Толлер не сомневался: если бы не Джесалла, он бы давно умер, но к благодарности примешивалась и тревога. Он подозревал, что в зоне приземления флота царит суматоха, подобная сумятице при отлете, и все же ему казалось чудом, что их с Джесаллой до сих пор оставляют в покое.
По мере того как лихорадка отпускала Толлера, он с каждым днем все больше тревожился.
«Завтра утром уходим отсюда, любимая, – подумал он, – даже если ты не согласна…»
Стараясь успокоиться, Толлер опустился на постель из сложенных стеганых одеял и окинул взглядом панораму, которая открывалась из пещеры. К западу на протяжении мили спускались к большому озеру травянистые склоны, там и сям утыканные незнакомыми деревьями; воду цвета чистого индиго усеивали бриллиантовые солнечные блики.
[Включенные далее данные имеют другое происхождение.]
-- ==== Sys2Proof/Machine/Servo.lean ====
section
/-! DEFINITION. The sync servo (R114 to R119). Offsets are quotients in bt; the frequency is in parts per 10^12. Where the manual gives no
rounding, the choice between the two neighbours is free (Config.roundUp). -/

namespace Sys2Proof.Machine

/-! ### Quotients -/

/-- A quotient in lowest terms. -/
def Q.norm (n : Int) (d : Nat) : Q := let g := Nat.gcd n.natAbs d; if g = 0 then ⟨n, d⟩ else ⟨n / (g : Int), d / g⟩

/-- The quotient of an integer. -/
def Q.ofInt (n : Int) : Q := ⟨n, 1⟩

/-- Sum, difference and product. -/
def Q.add (a b : Q) : Q := Q.norm (a.n * b.d + b.n * a.d) (a.d * b.d)
def Q.sub (a b : Q) : Q := Q.norm (a.n * b.d - b.n * a.d) (a.d * b.d)
def Q.mul (a b : Q) : Q := Q.norm (a.n * b.n) (a.d * b.d)

/-- The quotient of two integers, the second not 0. -/
def Q.div (n d : Int) : Q := if d < 0 then Q.norm (-n) d.natAbs else Q.norm n d.natAbs

/-- The mean of a list. -/
def Q.mean (l : List Q) : Q := Q.mul (l.foldl Q.add (Q.ofInt 0)) ⟨1, l.length⟩

/-- Whether the magnitude of a quotient exceeds a number. -/
def Q.beyond (a : Q) (n : Nat) : Bool := decide (n * a.d < a.n.natAbs)

/-- A quotient times a number, rounded with a free choice. -/
def Q.scaled (a : Q) (k : Int) (s : State) : Int × State := freeRound (a.n * k) a.d s

/-- The nearest whole number; at a tie the choice is free. -/
def Q.nearest (a : Q) (s : State) : Int × State :=
  if 2 * (a.n % (a.d : Int)) = a.d then freeRound a.n a.d s else ((2 * a.n + a.d) / (2 * a.d), s)

/-! ### Configuration and state -/

/-- Change the servo. -/
def updServo (f : Servo → Servo) (s : State) : State := { s with servo := f s.servo }

/-- SYNC_CTL, SYNC_LOCK and SYNC_DIE as in force: the words read at SERVO_START, or while the servo is IDLE the registers (R114). -/
def syncCtl (s : State) : Word := if s.servo.st = 0 then regGet s pgSync 0x40 else s.servo.ctl
def syncLock (s : State) : Word := if s.servo.st = 0 then regGet s pgSync 0x48 else s.servo.lock
def syncDie (s : State) : Word := if s.servo.st = 0 then regGet s pgSync 0x50 else s.servo.die

/-- Fields of SYNC_CTL: the source, whether this die is the root, the interval. -/
def srcOf (w : Word) : Nat := fld w 1 0
def isRoot (s : State) : Bool := bit (syncCtl s) 2
def interval' (s : State) : Nat := 2 ^ (16 + fld (syncCtl s) 19 16)

/-- The root die: this one at the root. -/
def rootDie (s : State) : Nat := if isRoot s then fld (syncDie s) 13 0 else fld (syncDie s) 29 16

/-- The origin of a record of the servo: 1 mesh, 2 Ethernet (R88). -/
def srcOrigin (s : State) : Nat := srcOf s.servo.ctl

/-- UNLOCK_BT and LOCK_BT as latched. -/
def unlockBt (s : State) : Nat := fld s.servo.lock 31 16
def lockBt (s : State) : Nat := fld s.servo.lock 7 0

/-- A root with no source of its own (Table NT-6). -/
def freeRoot (s : State) : Bool := bit s.servo.ctl 2 && srcOf s.servo.ctl == 0

/-- DISC becomes 1: record kind 5. -/
def gainDisc (origin : Nat) (s : State) : State :=
  timeEvent 5 origin (statusMsg { s with tim := { s.tim with disc := true } })

/-- DISC, if it was 1, becomes 0: record kind 6, and source 11 where the table names it. -/
def loseDisc (origin : Nat) (src11 : Bool) (s : State) : State :=
  if !s.tim.disc then s
  else
    let s2 := timeEvent 6 origin (statusMsg { s with tim := { s.tim with disc := false } })
    if src11 then raise 11 s2 else s2

/-- Enter a state with fresh runs of measurements. -/
def servoTo (st : Nat) (s : State) : State :=
  updServo (fun v => { v with st := st, got := if st = 1 then [] else v.got, inLock := 0, outLock := 0, aside := 0, wantStep := false }) s

/-- HOLDOVER on a lost source (R118): the rate becomes freq. -/
def servoLost (s : State) : State := servoTo 5 (loseDisc (srcOrigin s) true (setRate s.servo.freq s))

/-- Judge source and generator afresh (Table NT-6): `present` says whether the configured source is there. -/
def servoCheck (present : Bool) (s : State) : State :=
  if s.servo.st = 0 then s
  else if s.servo.st = 5 then
    if s.tim.holdover then s
    else if freeRoot s then gainDisc 3 (servoTo 4 s)
    else if present then servoTo (if s.servo.acqDone then 3 else 1) s else s
  else if s.tim.holdover then servoTo 5 s
  else if !freeRoot s && !present then servoLost s
  else s

/-! ### Actions (Tables NT-5 and NT-6) -/

/-- Whether SERVO_START is refused for its configuration. -/
def startConfigBad (s : State) : Bool :=
  let ctl := regGet s pgSync 0x40
  let die := regGet s pgSync 0x50
  let src := srcOf ctl
  let root := bit ctl 2
  src == 3 || (root && src == 1) || (!root && src == 0) || (!root && fld die 29 16 == fld die 13 0) || ((src == 1 || root) && !bit die 31) ||
    (src == 2 && !(s.inst.eth && isEnabled s pgSync))

/-- SERVO_START: none where it is refused; `present` says whether a source of the new configuration is there. -/
def servoStart (present : State → Bool) (s : State) : Option State :=
  if s.servo.st != 0 || !strapOk s || startConfigBad s then none
  else
    let s1 := updServo (fun v =>
      { v with ctl := regGet s pgSync 0x40, lock := regGet s pgSync 0x48, die := regGet s pgSync 0x50, rootSteps := none }) s
    some (if freeRoot s1 then
        (if s1.tim.holdover then servoTo 5 s1 else gainDisc 0 (servoTo 4 s1))
      else let s2 := servoTo 1 s1; servoCheck (present s2) s2)

/-- SERVO_STOP, and the Hub's entry into RESETTING. -/
def servoStop (s : State) : State := if s.servo.st = 0 then s else servoTo 0 (loseDisc 0 false s)

/-- A rearm: by the host (origin 0), or ordered by REARM_ON_ROOT_STEP (R116). -/
def rearm (origin : Nat) (s : State) : State :=
  updServo (fun v => { v with acqDone := false }) (servoTo 1 (loseDisc origin false s))

/-- SERVO_REARM: none where it is refused. -/
def servoRearm (present : State → Bool) (s : State) : Option State :=
  if s.servo.st = 0 || freeRoot s then none else let s1 := rearm 0 s; some (servoCheck (present s1) s1)

/-! ### Measurements (R116, R117) -/

/-- The limit of the clamps: 200 ppm. -/
def clampPpt (x : Int) : Int := min (max x (-200000000)) 200000000

/-- A free signed number of parts per 10^12, where the manual's quotient has no value. -/
def freePpt (s : State) : Int × State := let (k, s1) := takeFree s; ((Config.freeWord k).toInt, s1)

/-- The control law (R117) at a measurement θ, with the Beam time I after the previous valid one. -/
def servoLaw (theta : Q) (now : Nat) (s : State) : State :=
  let v := s.servo
  let i : Int := (now : Int) - ((v.lastAt.getD now : Nat) : Int)
  -- x in parts per 10^12, as a quotient
  let (xn, xd, s1) := if i = 0 then let (p, s') := freePpt s; (p, 1, s')
    else if i < 0 then (-(theta.n * 1000000000000), theta.d * i.natAbs, s) else (theta.n * 1000000000000, theta.d * i.natAbs, s)
  let (df, s2) := freeRound (-xn) (xd * 2 ^ fld v.ctl 27 24) s1
  let f0 := v.freq + df
  let f := clampPpt f0
  let (dr, s3) := freeRound (-xn) (xd * 2 ^ fld v.ctl 23 20) s2
  let r0 := f + dr
  let r := clampPpt r0
  let c := f != f0 || r != r0
  let s4 := setRate r (updServo (fun v => { v with freq := f, clamped := c }) s3)
  if c && !v.clamped then timeEvent 7 (srcOrigin s4) s4 else s4

/-- Request the step of an acquisition (R116): −round(θ). -/
def requestStep (theta : Q) (s : State) : State :=
  let (r, s1) := theta.nearest s
  match announceDelta 2 (srcOrigin s1) (-r) s1 with
  | some s2 => updServo (fun v => { v with wantStep := false }) s2
  | none => updServo (fun v => { v with wantStep := true }) s1

/-- The least-squares slope of the offsets against Beam, in parts per 10^12 (Table NT-6). -/
def slopePpt (l : List (Q × Nat)) (s : State) : Int × State :=
  let m : Q := ⟨l.length, 1⟩
  let t0 : Int := (((l.head?).map (·.2)).getD 0 : Nat)
  let pts := l.map fun e => (e.1, Q.ofInt ((e.2 : Int) - t0))
  let sx := (pts.map (·.2)).foldl Q.add (Q.ofInt 0)
  let sy := (pts.map (·.1)).foldl Q.add (Q.ofInt 0)
  let sxy := (pts.map fun e => Q.mul e.1 e.2).foldl Q.add (Q.ofInt 0)
  let sxx := (pts.map fun e => Q.mul e.2 e.2).foldl Q.add (Q.ofInt 0)
  let den := Q.sub (Q.mul m sxx) (Q.mul sx sx)
  let num := Q.sub (Q.mul m sxy) (Q.mul sx sy)
  if den.n ≤ 0 then freePpt s else freeRound (num.n * den.d * 1000000000000) (num.d * den.n.toNat) s

/-- The eighth measurement of an acquisition. -/
def acquired (theta : Q) (s : State) : State :=
  let got := s.servo.got
  let (sl, s1) := slopePpt got s
  let mean := Q.mean (got.map (·.1))
  let s2 := updServo (fun v => { v with freq := -sl }) s1
  if !s2.servo.acqDone && mean.beyond (unlockBt s2) then requestStep theta (servoTo 2 s2)
  else updServo (fun v => { v with acqDone := true }) (servoTo 3 s2)

/-- The runs of TRACKING and LOCKED after a measurement. -/
def judge (theta : Q) (s : State) : State :=
  let v := s.servo
  let mesh := srcOf v.ctl == 1
  if v.st = 3 then
    let n := if theta.beyond (lockBt s) then 0 else v.inLock + 1
    let s1 := updServo (fun v => { v with inLock := n }) s
    if fld v.ctl 15 8 ≤ n && (!mesh || v.rootDisc) && !s.tim.holdover then gainDisc (srcOrigin s1) (servoTo 4 s1) else s1
  else if v.st = 4 then
    let n := if theta.beyond (unlockBt s) then v.outLock + 1 else 0
    let s1 := updServo (fun v => { v with outLock := n }) s
    if 4 ≤ n then servoTo 3 (loseDisc (srcOrigin s1) true s1) else s1
  else s

/-- A measurement θ (R115, R117): it is set aside, or it is valid and drives the servo. Its time is the Hub's Beam at which it is known
(notes/assumptions 63). -/
def measure (theta : Q) (s : State) : State :=
  let v := s.servo
  let hub := pst s pgHub
  if v.st = 0 || v.st = 5 || freeRoot s || hub == .resetting || hub == .failed then s
  else
    let wild := v.st == 4 && theta.beyond (4 * unlockBt s)
    let s0 := if wild then bump (updServo (fun v => { v with aside := v.aside + 1 }) s) pgSync 0xA8 47 32 1
      else updServo (fun v => { v with aside := 0 }) s
    if wild && s0.servo.aside < 3 then s0
    else
      let now := hubBeam s0
      let (t8, s1) := theta.scaled 256 (updServo (fun v => { v with aside := 0 }) s0)
      let s2 := updServo (fun v => { v with theta := t8 }) s1
      let s3 := if v.st = 1 then
          let s' := updServo (fun v => { v with got := v.got ++ [(theta, now)] }) s2
          if s'.servo.got.length = 8 then acquired theta s' else s'
        else
          let s' := servoLaw theta now s2
          judge theta (if v.st = 2 && v.wantStep then requestStep theta s' else s')
      updServo (fun v => { v with lastAt := some now }) s3

/-- ROOT_DISC 0 for a mesh source takes a LOCKED servo to TRACKING (Table NT-6). -/
def rootDiscLost (s : State) : State :=
  if s.servo.st = 4 && srcOf s.servo.ctl = 1 && !s.servo.rootDisc then servoTo 3 (loseDisc 1 true s) else s

/-- AT of the servo's step has passed (Table NT-6). -/
def servoStepped (s : State) : State :=
  if s.servo.st = 2 then updServo (fun v => { v with acqDone := true }) (servoTo 3 s) else s

/-- STEP_AT: the update whose value is AT. -/
def stepAt (s : State) : State :=
  match s.tim.step with
  | none => s
  | some a =>
    if a.raw ≤ s.tim.raw then (let s1 := stepTakesForce s; if a.kind = 2 then servoStepped s1 else s1) else s

end Sys2Proof.Machine
end

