-- ==== Sys2Proof/Certificates/Slice0/Obligations.lean ====
section
/-! DEFINITION. The statements about the block: what each command does where it completes, and what holds of every command. Each names
the rules of spec/ that it rests on. -/

open Sys2Proof Sys2Proof.Machine Sys2Proof.Safety

/-- A step takes the command at the front of the queue and is what that command does, with the rest of the queue left waiting. -/
def Obligations.StepRunsTheFrontCommand : Prop :=
  ∀ (c : Instr) (rest : List Instr) (s : State), Machine.step { s with pending := c :: rest } = Machine.exec c { s with pending := rest }

/-- On an empty queue the block idles: the model's choice (notes/assumptions 3). -/
def Obligations.AnEmptyQueueIdles : Prop :=
  ∀ s : State, s.pending = [] → Machine.step s = .next s

/-- A command changes neither the queue nor what was instantiated (R58). -/
def Obligations.CommandsTakeTurns : Prop :=
  ∀ (c : Instr) (s t : State), Machine.exec c s = .next t → t.pending = s.pending ∧ t.inst = s.inst

/-- Every command answers a next state, whatever the state: none faults and none is refused. One that names an instance that was not
instantiated (R5, R58) finds nothing to act on and only time passes, the model's choice (notes/assumptions 2). -/
def Obligations.NoCommandStops : Prop :=
  (∀ (c : Instr) (s : State), ∃ t, Machine.exec c s = .next t) ∧
  (∀ (c : Instr) (s : State), there s.inst c = false → Machine.exec c s = .next (act (dtOf c) id s))

/-- The frame of every command: it changes only the fields of State that it names, and those that follow every command. -/
def Obligations.OnlyTheFieldsNamedChange : Prop :=
  ∀ (c : Instr) (s t : State), Machine.exec c s = .next t → Same (fun f => (common ++ touches c).contains f) s t

/-- The frame of the registers: a word that software wrote is changed by the access that names it and by the resets alone; a command
changes besides only words that the block writes itself. -/
def Obligations.OnlyTheWordsNamedChange : Prop :=
  ∀ (c : Instr) (s t : State), instOk s.inst = true → Machine.exec c s = .next t → SameRegs (fun p o => dynWord p o || wordsOf c p o) s t

/-- R51, R31, R70: while the block initialises, a command that neither resets it, ends the initialisation, is a fatal fault nor reaches the
register port or the part-reset port moves the time and nothing else. -/
def Obligations.BeforeReadyOnlyTimePasses : Prop :=
  ∀ (c : Instr) (s t : State), s.booting = true → actsLow c = false → Machine.exec c s = .next t → t = { s with tim := newTime (dtOf c) s }

/-- R78: the raw count runs on by the time that passes, modulo 2^64, through every command but a fundamental reset and a loss of power,
which set raw count and offset to 0; under a bad strap it stands (R84). The offset changes where an announced step takes force, and
nowhere else. -/
def Obligations.TimeMovesOnAndTheOffsetStays : Prop :=
  ∀ (c : Instr) (s t : State), Inv s → Machine.exec c s = .next t →
    ((∃ dt, c = .fundamentalReset dt ∨ c = .powerLoss dt) → t.tim.raw = 0 ∧ t.tim.offset = 0) ∧
    ((∀ dt, c ≠ .fundamentalReset dt ∧ c ≠ .powerLoss dt) →
      (strapOk s = true → t.tim.raw = (s.tim.raw + dtOf c) % 2 ^ 64) ∧ (strapOk s = false → t.tim.raw = s.tim.raw) ∧
      (t.tim.offset = s.tim.offset ∨
        ∃ a, s.tim.step = some a ∧ a.raw ≤ t.tim.raw ∧ t.tim.offset = a.newOff ∧ ∃ dt, c = .stepAt dt ∨ c = .blockReset dt)) ∧
    beam t = (t.tim.raw + t.tim.offset) % 2 ^ 64

/-- R68: STATE_SEQ rises by one at every transition and at nothing else; no command but the resets moves more than one part, along Table
RM-11: by one transition, or by two where a Heddle that was leaving ENABLED leaves it before the command acts on it, or the Treadle passes
QUIESCING at once (R130, R278). The resets set STATE_SEQ to 0 on entry to RESETTING; until READY rises a part moves to FAILED alone (R70),
and the end of the initialisation leads every other part to DISABLED with STATE_SEQ 1; and the codes of the states. -/
def Obligations.PartsFollowTheirTable : Prop :=
  (∀ (c : Instr) (s t : State), Inv s → Machine.exec c s = .next t →
    (isReset c = true → t.booting = true ∧ ∀ p, pst t p = .resetting ∧ (part t p).seq = 0) ∧
    (isReset c = false → s.booting = false → t.booting = false ∧
      ∃ p, (∀ q, q ≠ p → partCore (part t q) = partCore (part s q)) ∧
        (partCore (part t p) = partCore (part s p) ∨
          (partArrow (pst s p) (pst t p) = true ∧ (part t p).seq = (part s p).seq + 1) ∨
          ((p = pgTrd ∨ pgHed 0 ≤ p) ∧ pst s p = .enabled ∧ (partArrow .quiescing (pst t p) = true ∨ partArrow .resetting (pst t p) = true) ∧
            (part t p).seq = (part s p).seq + 2))) ∧
    (isReset c = false → s.booting = true → (∀ dt, c ≠ .initialisationComplete dt none) → t.booting = true ∧
      ∃ p, (∀ q, q ≠ p → partCore (part t q) = partCore (part s q)) ∧
        (partCore (part t p) = partCore (part s p) ∨
          (pst s p = .resetting ∧ pst t p = .failed ∧ (part t p).seq = (part s p).seq + 1))) ∧
    (∀ dt, c = .initialisationComplete dt none → s.booting = true → s.port.held = none → s.port.prstHeld = none →
      t.booting = false ∧
      ∀ p, (pst s p = .failed → partCore (part t p) = partCore (part s p)) ∧ (pst s p ≠ .failed → pst t p = .disabled ∧ (part t p).seq = 1))) ∧
  [PState.resetting, .disabled, .enabled, .quiescing, .failed, .retired].map PState.code = [0, 1, 2, 3, 4, 5]

/-- R250, Table SS-2: the phase of the stop follows its table under every command, and the resets return it to IDLE. -/
def Obligations.TheStopFollowsItsTable : Prop :=
  ∀ (c : Instr) (s t : State), Inv s → Machine.exec c s = .next t →
    (isReset c = true → t.stop.phase = .idle) ∧
    (isReset c = false → t.stop.phase = s.stop.phase ∨ stopArrow s.stop.phase t.stop.phase = true)

/-- R302, Table TK-4: every tenant slot follows its table under every command; the resets free it; and no command gives keys to a slot
that is not live. -/
def Obligations.TenantSlotsFollowTheirTable : Prop :=
  ∀ (c : Instr) (s t : State), Inv s → Machine.exec c s = .next t →
    (isReset c = true → ∀ n, (kslot t n).st = .free ∧ keysGone (kslot t n)) ∧
    (isReset c = false → ∀ n, slotTurn (kslot s n) (kslot t n) ∧ (keysGone (kslot s n) → keysGone (kslot t n)))

/-- R99: the 48-bit cycle count of a Heddle advances by the edges of its clock whenever READY is high, whatever the state of the Heddle
(a Heddle that was not instantiated has no clock, notes/assumptions 2); only the resets of the block clear it, and no other command changes it. -/
def Obligations.CycleCountsRun : Prop :=
  ∀ (c : Instr) (s t : State) (n : Nat), Inv s → Machine.exec c s = .next t →
    (isReset c = true → (hed t n).cycles = 0) ∧
    (isReset c = false → s.ready = true → (hed t n).cycles = (hed s n).cycles + BitVec.ofNat 48 (if hedThere s.inst n then edgesOf c n else 0)) ∧
    (isReset c = false → s.ready = false → (hed t n).cycles = (hed s n).cycles)

/-- R147: each of the 32 event counters of a Heddle advances by one at a transition of its line while READY is high, whatever the state of
the Heddle, modulo 2^48; only the resets of the block clear it; it reads in HED_EVT[n], to a reader whom R311 gives the exact value. -/
def Obligations.EventCountersRun : Prop :=
  (∀ (c : Instr) (s t : State) (n k : Nat), Inv s → evtSorted s → Machine.exec c s = .next t →
    evtSorted t ∧
    (isReset c = true → mget (0 : BitVec 48) (hedC t n).evt k = 0) ∧
    (isReset c = false → s.ready = true →
      mget (0 : BitVec 48) (hedC t n).evt k = mget 0 (hedC s n).evt k + BitVec.ofNat 48 (if hedThere s.inst n then linesOf c n k else 0)) ∧
    (isReset c = false → s.ready = false → mget (0 : BitVec 48) (hedC t n).evt k = mget 0 (hedC s n).evt k)) ∧
  (∀ (s : State) (n k : Nat), k < 32 → hedBound s n = none →
    viewOf s (.hed n) (pgHed n) (0x200 + 8 * k) = BitVec.ofNat 64 (mget (0 : BitVec 48) (hedC s n).evt k).toNat)

/-- The invariant of the machine is kept by every step from every state that meets it, reached or not. -/
def Obligations.StepKeepsTheInvariant : Prop :=
  ∀ s t : State, Inv s → Machine.step s = .next t → Inv t

/-- The invariant holds of the machine after reset. -/
def Obligations.TheInvariantHoldsAtReset : Prop :=
  Inv State.reset

/-- R51, R68, Table PT-12: the machine after reset, at the instant READY has risen (notes/assumptions 1): every part DISABLED with
STATE_SEQ 1, raw count and offset 0, every register at its reset value, nothing captured, nothing live, the stop IDLE, no command waiting.
-/
def Obligations.TheMachineAfterReset : Prop :=
  State.reset.ready = true ∧ (∀ p, pst State.reset p = .disabled ∧ (part State.reset p).seq = 1) ∧ State.reset.tim.raw = 0 ∧
  State.reset.tim.offset = 0 ∧ State.reset.tim.rate = 0 ∧ State.reset.tim.disc = false ∧
  (∀ p o, regGet State.reset p o = resetWord State.reset.inst (regKey p o)) ∧ State.reset.strs = [] ∧ State.reset.bobs = [] ∧
  (∀ n, (kslot State.reset n).st = .free) ∧ State.reset.stop.phase = .idle ∧ (∀ n, (hed State.reset n).cycles = 0) ∧ State.reset.pending = []

/-- ENABLE, DISABLE, PART_RESET, RETIRE and REINSTATE that the port lets through complete and move the part (R70, Table RM-11). A Heddle that is ENABLED leaves once its records are decided (R130); the Treadle is DISABLED at
once (R278). -/
def Obligations.HostActionsMoveTheState : Prop :=
  ∀ (dt p : Nat) (cond : Option (BitVec 32)) (s : State), Inv s → s.booting = false →
    let u := due p dt s
    let goes := fun (t : State) (dst : PState) =>
      pst t p = dst ∧ (part t p).seq = (part u p).seq + 1 ∧ (part t p).cause = 0x01 ∧ t.port.rsp = 0
    (actionHeard u p 1 cond = true → (pst u p = .quiescing ∨ (pst u p = .disabled ∧ factsPresent u p = true)) →
      ∃ t, Machine.exec (.enable dt p cond) s = .next t ∧ goes t .enabled) ∧
    (actionHeard u p 2 cond = true → pst u p = .enabled → p ≠ pgTrd → (∀ h, p ≠ pgHed h) →
      ∃ t, Machine.exec (.disable dt p cond) s = .next t ∧ goes t .quiescing) ∧
    (actionHeard u p 2 cond = true → pst u p = .enabled → p = pgTrd →
      ∃ t, Machine.exec (.disable dt p cond) s = .next t ∧ pst t p = .disabled ∧ (part t p).seq = (part u p).seq + 2 ∧
        (part t p).cause = 0x03 ∧ t.port.rsp = 0) ∧
    (actionHeard u p 3 cond = true → pst u p ≠ .resetting → pst u p ≠ .retired → (p = pgKey → ∀ e ∈ s.key.slots, e.2.live = false) →
      (pst u p = .enabled → ∀ h, p ≠ pgHed h) →
      ∃ t, Machine.exec (.partReset dt p cond) s = .next t ∧ goes t .resetting ∧ (part t p).locked = false) ∧
    (∀ h rst, p = pgHed h → pst u p = .enabled → actionHeard u p (if rst then 3 else 2) cond = true →
      ∃ t, Machine.exec (if rst then .partReset dt p cond else .disable dt p cond) s = .next t ∧ t.port.rsp = 0 ∧
        ((hed u h).leaving = none →
          let v := settleSpans 32 h (updHed h (fun x => { x with leaving := some (rst, 0x01) }) (hedLeaves h u))
          (hedSettled v h = true → goes t (if rst then .resetting else .quiescing)) ∧
          (hedSettled v h = false → part t p = part u p ∧ (hed t h).leaving = some (rst, 0x01))) ∧
        (∀ w, (hed u h).leaving = some w → part t p = part u p ∧ (hed t h).leaving = some (if rst then (true, 0x01) else w))) ∧
    (∀ h rst cause, p = pgHed h → isHome s.inst p = true → pst s p = .enabled → (hed s h).leaving = some (rst, cause) →
      hedSettled (settleSpans 32 h (advance dt s)) h = true →
      ∃ t, Machine.exec (.spanAccept dt h) s = .next t ∧ pst t p = (if rst then .resetting else .quiescing) ∧
        (part t p).seq = (part s p).seq + 1 ∧ (part t p).cause = cause) ∧
    (actionHeard u p 4 cond = true → (pst u p = .disabled ∨ pst u p = .failed) → retirable u p = true →
      ∃ t, Machine.exec (.retire dt p cond) s = .next t ∧ goes t .retired) ∧
    (actionHeard u p 5 cond = true → pst u p = .retired → retirable u p = true →
      ∃ t, Machine.exec (.reinstate dt p cond) s = .next t ∧ goes t .resetting)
Северный и южный берега окаймляли сужающиеся полоски леса, состоящие, как и на Мире, из миллиона крапинок от бледно-зеленого до темно-красного – лиственные деревья на разных стадиях цикла.
Озеро простиралось на запад до самого горизонта, упираясь в эфирные зубцы далеких гор, над которыми вздымалось чистое небо и диск Старого Мира.
Толлер находил эту сцену несказанно прекрасной, но в первые дни она смешивалась с бредовыми видениями, и воспоминания о них были обрывочными. Он не сразу понял, что так и не сумел выстрелить из пушки, и Джесалла отважилась вернуться за ним сама. Она попыталась замять обсуждение этого вопроса и заявила, что если бы Леддравор победил, то вскоре и так нашел бы ее. Толлер, однако, думал иначе.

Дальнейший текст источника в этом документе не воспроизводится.